____ Given data

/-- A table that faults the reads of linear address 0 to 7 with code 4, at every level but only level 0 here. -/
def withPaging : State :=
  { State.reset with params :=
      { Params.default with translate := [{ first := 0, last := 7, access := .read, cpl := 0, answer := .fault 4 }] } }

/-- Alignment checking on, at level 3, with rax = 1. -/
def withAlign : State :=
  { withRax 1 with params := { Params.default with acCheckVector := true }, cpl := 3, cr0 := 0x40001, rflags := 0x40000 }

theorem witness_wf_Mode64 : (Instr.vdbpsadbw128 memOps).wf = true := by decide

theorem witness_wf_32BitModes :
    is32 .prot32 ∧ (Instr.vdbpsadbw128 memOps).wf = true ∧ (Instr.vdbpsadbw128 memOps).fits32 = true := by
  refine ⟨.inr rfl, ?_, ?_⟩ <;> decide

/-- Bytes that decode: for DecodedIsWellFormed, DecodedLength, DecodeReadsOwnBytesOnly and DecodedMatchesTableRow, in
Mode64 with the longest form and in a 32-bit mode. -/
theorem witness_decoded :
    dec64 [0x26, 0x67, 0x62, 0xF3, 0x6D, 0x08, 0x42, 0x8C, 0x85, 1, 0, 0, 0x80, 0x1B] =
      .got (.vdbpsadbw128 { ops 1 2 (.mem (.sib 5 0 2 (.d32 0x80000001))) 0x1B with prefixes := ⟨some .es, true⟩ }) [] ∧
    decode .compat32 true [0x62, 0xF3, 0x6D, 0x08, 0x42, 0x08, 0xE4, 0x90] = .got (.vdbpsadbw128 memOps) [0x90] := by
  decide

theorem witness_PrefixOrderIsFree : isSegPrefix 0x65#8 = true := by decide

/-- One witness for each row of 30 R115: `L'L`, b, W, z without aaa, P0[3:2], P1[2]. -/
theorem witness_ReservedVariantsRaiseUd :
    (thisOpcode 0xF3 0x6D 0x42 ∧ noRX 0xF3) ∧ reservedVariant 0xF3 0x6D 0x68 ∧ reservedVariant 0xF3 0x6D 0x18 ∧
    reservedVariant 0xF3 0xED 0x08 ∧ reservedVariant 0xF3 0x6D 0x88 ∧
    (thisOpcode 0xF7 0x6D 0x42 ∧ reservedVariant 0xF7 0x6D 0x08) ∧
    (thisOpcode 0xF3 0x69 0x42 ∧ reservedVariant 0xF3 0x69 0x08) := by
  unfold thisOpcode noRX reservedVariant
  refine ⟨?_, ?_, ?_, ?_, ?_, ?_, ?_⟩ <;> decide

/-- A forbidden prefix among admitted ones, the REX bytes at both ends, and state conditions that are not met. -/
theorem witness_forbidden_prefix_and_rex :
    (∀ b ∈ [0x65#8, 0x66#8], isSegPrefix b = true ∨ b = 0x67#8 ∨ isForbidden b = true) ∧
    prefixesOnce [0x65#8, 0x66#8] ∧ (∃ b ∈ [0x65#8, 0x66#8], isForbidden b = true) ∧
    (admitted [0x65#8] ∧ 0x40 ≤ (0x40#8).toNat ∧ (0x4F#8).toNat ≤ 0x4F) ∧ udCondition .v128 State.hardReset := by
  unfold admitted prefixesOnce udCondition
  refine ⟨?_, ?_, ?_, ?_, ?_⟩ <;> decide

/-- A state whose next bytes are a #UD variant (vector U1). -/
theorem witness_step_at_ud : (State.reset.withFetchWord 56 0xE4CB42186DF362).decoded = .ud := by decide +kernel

________

- **What is expected**
Starting at the first line of the records above, please copy every line exactly through the line containing "def withAlign : State", and stop there.

- **Solution**
/-- A table that faults the reads of linear address 0 to 7 with code 4, at every level but only level 0 here. -/
def withPaging : State :=
  { State.reset with params :=
      { Params.default with translate := [{ first := 0, last := 7, access := .read, cpl := 0, answer := .fault 4 }] } }

/-- Alignment checking on, at level 3, with rax = 1. -/
def withAlign : State :=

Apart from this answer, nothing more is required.